Aanvullende figuur 1: Membraandiffusie voor en na toevoeging van eiwit. (A) Time-lapse beeldvorming van FRAP-test op de POPC lipide bilayer met 1 mol% 18:1 DGS-NTA(Ni) en 0,5 mol% Texas Red DHPE rond de nanobar voor (boven) en na (onder) toevoeging van GFP-His eiwit. Het bleekgebied wordt aangegeven door een geel onderbroken cirkel. (B) Genormaliseerde nanobar intensiteit plot door FRAP-meting. Schaalbalken: 2 μm. Klik hier om dit bestand te downloaden.

Subscription Required. Please recommend JoVE to your librarian.

Discussion

Het hier beschreven nanobar-SLB-systeem biedt een unieke combinatie van de voordelen in verschillende bestaande in vitro assays. Het onthult efficiënt de preferentiële binding van eiwitten aan sterk gebogen membranen als de liposoom floatatie- of sedimentatietest, maar vereist veel minder monsters en biedt nauwkeuriger gedefinieerde kromming op individuele nanobaren 8,29. Het biedt ook een breed scala aan nauwkeurig gecontroleerde krommingen voor gelijktijdige vergelijking als de SLiC-test, met minder zorg over veranderingen in de lipidesamenstelling in verschillende krommingen en niet-detecteerbare morfologische of krommingsveranderingen met maten onder de diffractielimiet van licht, omdat de SLB mobiel is en continu alle maten nanobars strak30 dekt . Nanobar-SLB maakt ook observatie mogelijk van dynamisch gedrag van eiwit op het gebogen membraan als de tether-pulling assays, maar niet beperkt door de doorvoer van buisgeneratie en ervaring in optische vangmanipulatie13. Hoewel de SMrT-test membraanbuizen genereert met een hoge doorvoer, varieert de membraankromming langs de nanobuis, waardoor het moeilijker wordt om de krommingsgevoeligheid van eiwitten te bestuderen16. Interessanter is dat, in vergelijking met andere op SLB gebaseerde systemen op het patroonsubstraat 18,19,20,27, de nanobar-SLB een plat staafcentrum biedt naast de gedefinieerde kromming aan het staafeinde, dat effectief dient als lokale controle van nulkromming om de impact van variaties in de oppervlaktedichtheid op kwantitatieve analyse te minimaliseren. De mogelijkheid om krommingscombinaties aan te passen met behulp van hoge resolutie elektronen-bundellithografie kan niet alleen lokale nulkrommingscontroles genereren, maar ook positieve en negatieve krommingen zoals eerder aangetoond in live celstudies2.

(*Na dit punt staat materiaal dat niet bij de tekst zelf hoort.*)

/-- Take a candidate from where it waits: the frame to send, where its data could be read. A frame tried again still lies in the transmit buffer. -/
def State.takeCand (s : State) (p : Nat) (c : Cand) (ok : Bool) : State × Option (TxEnt × List Byte) :=
  let r := s.herd0 p
  let msg (s : State) (m : RcMsg) : State × Option (TxEnt × List Byte) :=
    if !ok && !m.sent then ((s.dropMsg p m).finish m.ring m.id (access 5), none)
    else (s.sendMsg p m, some ({ fn := m.ring / 8, ring := m.ring, id := m.id, rc := some (m.dst, m.seq) }, s.dataFrame p m))
  match c with
  | .retry _ => (s, none)
  | .hello =>
    (s.putHerd p { r with helloDue := false, helloAt := s.time.tick, lastFlags := BitVec.ofNat 8 (s.helloFlags p) },
     some ({ own := true }, s.helloFrame p))
  | .held h =>
    let s := s.putHerd p { r with held := r.held.erase h }
    if h.ent.rc.isSome then (match s.heldMsg p h.ent with | some m => msg s m | none => (s, none)) else s.readEnt h.ent ok
  | .packet e k =>
    let t := s.stream e
    match (s.putStream e { t with pkts := t.pkts.drop 1 }).packetOf e k with
    | (s, none) => (s, none)
    | (s, some b) => (s.bump 0x43 e 0, some ({ own := true }, s.ownFrame p (addrBytes (s.streamAddr e)) 0x88B6 b))
  | .ack k v => (s.putRcRx p k { v with ackDue := false }, some ({ own := true }, s.ackFrame p k v))
  | .message m => msg s m
  | .raw q e => (s.putTx 0x41 p ((s.tx 0x41 p).drop q)).readEnt e ok

/-- Bytes of a candidate, FCS included. -/
def State.candLen (s : State) (p : Nat) (c : Cand) : Nat :=
  let ent (e : TxEnt) : Nat :=
    match s.heldMsg p e with
    | some m => m.frameLen
    | none => match (s.ring e.ring).reqs.find? (fun q => q.id = e.id) with | some q => max 60 q.desc.len16 + 4 | none => 64
  match c with
  | .retry e => e.len + 4
  | .hello => 64
  | .held h => ent h.ent
  | .packet _ k => max 60 (14 + k.len) + 4
  | .ack _ _ => 64
  | .message m => m.frameLen
  | .raw _ e => ent e

/-- Ticks that a frame takes on the line with its preamble and gap: 0.1 µs a bit. -/
def lineTicks (len : Nat) : Nat := ceilDiv ((len + 20) * 24) 625

/-- The quiet before a beacon (13 R332): the frame would not end by the scheduled beacon time. -/
def State.quiet (s : State) (p len : Nat) : Bool :=
  let r := s.cow p
  ((s.cowCoord p && r.st == 7) || (s.cowFollower p && 3 ≤ r.st && r.st ≤ 5)) && r.next.toNat < s.time.tick.toNat + lineTicks len

/-- The line is free for the port to send. -/
def State.herdFree (s : State) (p : Nat) : Bool :=
  s.portUp 0x41 p && !(s.herd0 p).listening && (s.herd0 p).cur.isNone && (s.herd0 p).backoff.isNone && !s.cowAsleep p

/-- HERD_TX_START (13 R327): the frame first in order starts; `ok` is false where the read of its data fails. -/
def execHerdTxStart (port : Nat) (ok : Bool) (s : State) : Host.Outcome State Fault Refusal :=
  .next (if !s.herdFree port then s
    else
      match s.candidate port with
      | none => s
      | some c =>
        if s.quiet port (s.candLen port c) then s
        else
          match c with
          | .retry e => s.putTx 0x41 port { (s.tx 0x41 port).drop 8 with cur := some (8, e) }
          | c =>
            match s.takeCand port c ok with
            | (s, none) => s
            | (s, some (e, b)) => s.startFrame 0x41 port 8 e b)

/-- PENDING of a beacon: nodes for which frames are held. -/
def State.pendingBits (s : State) (p : Nat) : Nat :=
  sumOf (fun n => if (s.herd0 p).held.any (fun h => !h.group && (let e := tget {} (s.herd0 p).peers h.dst; e.live && e.node.toNat == n)) then 2 ^ n else 0)
    (List.range 32)

/-- The BEACON of a coordinator (13 R331). -/
def State.beaconFrame (s : State) (p : Nat) (txOffset : BitVec 32) : List Byte :=
  let r := s.cow p
  s.ownFrame p broadcast 0x88B5
    ([1, 1] ++ leBytes 2 r.n ++ leBytes 4 (s.cfg 0x42 p 3) ++ leBytes 2 (s.cfg 0x42 p 4) ++ leBytes 2 (s.cfg 0x42 p 5)
      ++ leBytes 4 txOffset.toNat ++ leBytes 4 (s.pendingBits p) ++ leBytes 4 0 ++ leBytes 8 r.next.toNat)

/-- BEACON_SEND (13 R331, R332, R335, R345): the first opportunity at or after S_n; an awake window opens, held group frames follow. -/
def execBeaconSend (port : Nat) (txOffset : BitVec 32) (s : State) : Host.Outcome State Fault Refusal :=
  let r := s.cow port
  .next (if !(s.herdFree port && s.cowCoord port && r.st == 7 && r.next.toNat ≤ s.time.tick.toNat) then s
    else
      let fr := s.beaconFrame port txOffset
      let s := s.putCow port { r with n := r.n + 1, next := r.next + BitVec.ofNat 64 (s.cfg 0x42 port 3), interval := s.cfg 0x42 port 3,
                                      awakeWin := s.cfg 0x42 port 4, tol := s.cfg 0x42 port 5, awake := true, rxOn := true,
                                      awakeEnd := r.next + BitVec.ofNat 64 (s.cfg 0x42 port 4) }
      let s := s.releaseHeld port fun h => h.group
      (s.putHerd port { s.herd0 port with wire := (fr ++ fcsOf fr) :: (s.herd0 port).wire }).bump 0x42 port 0)

/-- The frame on the line of a Herdline port has been sent (12 R307, 13 R338). -/
def State.herdSent (s : State) (p : Nat) : State :=
  match s.lineEnd 0x41 p with
  | (s, none) => s
  | (s, some (e, fr)) =>
    if e.own then s
    else
      match e.rc with
      | some (_, seq) =>
        (match s.heldMsg p e with
         | some m => if seq = 0 then (s.endMsg p m m.frameLen).macBump 0x41 p .txOk else s
         | none => s)
      | none => (s.macBump 0x41 p .txOk).finish e.ring e.id (ok fr.length)

/-! ### A read that is not answered (04 R95) -/

/-- The port at which a frame of a request waits to start, or is on the line with bytes still to be read: its class and number, and whether it has
started. -/
def State.txPlace (s : State) (g id : Nat) : Option (Nat × Nat × Bool) :=
  [(0x40, 0), (0x40, 1), (0x41, 0), (0x41, 1)].findSome? fun x =>
    let t := s.tx x.1 x.2
    let same (e : TxEnt) : Bool := e.ring == g && e.id == id && !e.own && e.rc.isNone
    if x.1 == 0x40 && (s.net0 x.2).thresh != 0 && t.cur.any fun y => same y.2 then some (x.1, x.2, true)
    else if (List.range 8).any fun q => (tget [] t.queues q).any same then some (x.1, x.2, false) else none

/-- A frame leaves its port: from its queue, or off the line (12 R319). -/
def State.txGone (s : State) (g id : Nat) (w : Nat × Nat × Bool) : State :=
  let t := s.tx w.1 w.2.1
  if w.2.2 then (s.putTx w.1 w.2.1 { t with cur := none, colls := 0 }).boundary w.1 w.2.1
  else s.putTx w.1 w.2.1 { t with queues := (t.queues.map fun q => (q.1, q.2.filter fun e => e.ring != g || e.id != id)).filter fun q => !q.2.isEmpty }

/-- A request waits for a DMA read: no unit has taken it, or it is a pending COMMIT whose block and blobs are still to come, or a frame whose bytes
are. -/
def State.reading (s : State) (g : Nat) (q : Req) : Bool :=
  q.live && q.ended.isNone && [0x02, 0x03, 0x04, 0x11, 0x20, 0x28, 0x30, 0x50].contains q.desc.op
    && (if q.desc.op = 0x30 then (s.model q.desc.model).nxt.any fun x => x.fed == some (g, q.id) && !x.copied
        else !q.taken || (s.txPlace g q.id).isSome
          || (q.desc.op == 2 && s.cmt.queue.any fun c => c.fn.isSome && c.ring == g && c.id == q.id && c.fetching))

/-- The host step that a request has taken is left with nothing. -/
def State.voidStep (s : State) (m g id : Nat) : State :=
  let r := s.model m
  s.putModel m { r with nxt := r.nxt.map fun x => if x.fed == some (g, id) then { used := true } else x }

/-- DMA_TIMEOUT (04 R95): a read over the PCIe link in flight ends at the completion timeout, unless Device Control 2 of the PF disables it; its
descriptor completes ACCESS, DMA. That of a pending COMMIT does so in its turn among the checks (log 97). -/
def execDmaTimeout (ring : Nat) (id : Nat) (s : State) : Host.Outcome State Fault Refusal :=
  .next (match (s.ring ring).reqs.find? (fun q => q.id = id && s.reading ring q) with
    | none => s
    | some q =>
      if s.hostMode && !bit (tget 0 s.pcie.cfg 0x88).toNat 4 then
        (match s.txPlace ring id with
         | some x => (s.txGone ring id x).finish ring id (access 5)
         | none =>
           if q.taken then
             s.setCmt { s.cmt with queue := s.cmt.queue.map fun c =>
               if c.fn.isSome && c.ring == ring && c.id == id && c.fetching then { c with fetching := false, fetchErr := some 5 } else c }
           else (if q.desc.op = 0x30 then s.voidStep q.desc.model ring id else s).finish ring id (access 5))
      else s)

/-- NET_TX_DONE (12 R307, 13 R325): the frame on the line of a port has been sent. -/
def execNetTxDone (port : Nat) (frac : BitVec 32) (s : State) : Host.Outcome State Fault Refusal :=
  .next (if port < 2 then s.netSent port frac else if port < 4 then s.herdSent (port - 2) else s)

end Sys2Proof.Machine
end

Er zijn potentiële beperkingen die het vermelden waard zijn bij het gebruik van deze methode. Ten eerste is nanofabricage op de chip een relatief complexe procedure, waarbij cleanroomfaciliteiten en gespecialiseerde apparatuur nodig zijn (met name een E-beam writer). Deze hoge kosten hebben ertoe geleid dat we de chip hebben hergebruikt; dit resulteert in een langere tijd besteed aan het reinigen van het chipoppervlak en het assembleren van de chip met PDMS in vergelijking met eenmalig gebruik. De beschikbaarheid van de nanochip is een ander type beperking. Onjuiste bediening bij gebruik van de chip, zoals het naar het oppervlak naar de bank gericht, kan nanostructuurverloop veroorzaken, vooral voor de structuren met een hoge beeldverhouding. Bovendien is de lipide bilayer gevormd op het substraat een continu membraan; de spanning kan zich gemakkelijk overal voortplanten. Voor studies die manipulatie van de membraanspanning vereisen, bieden technieken zoals tether die uit GUVs wordt getrokken via het aangesloten micropipettesysteem handigere oplossingen10.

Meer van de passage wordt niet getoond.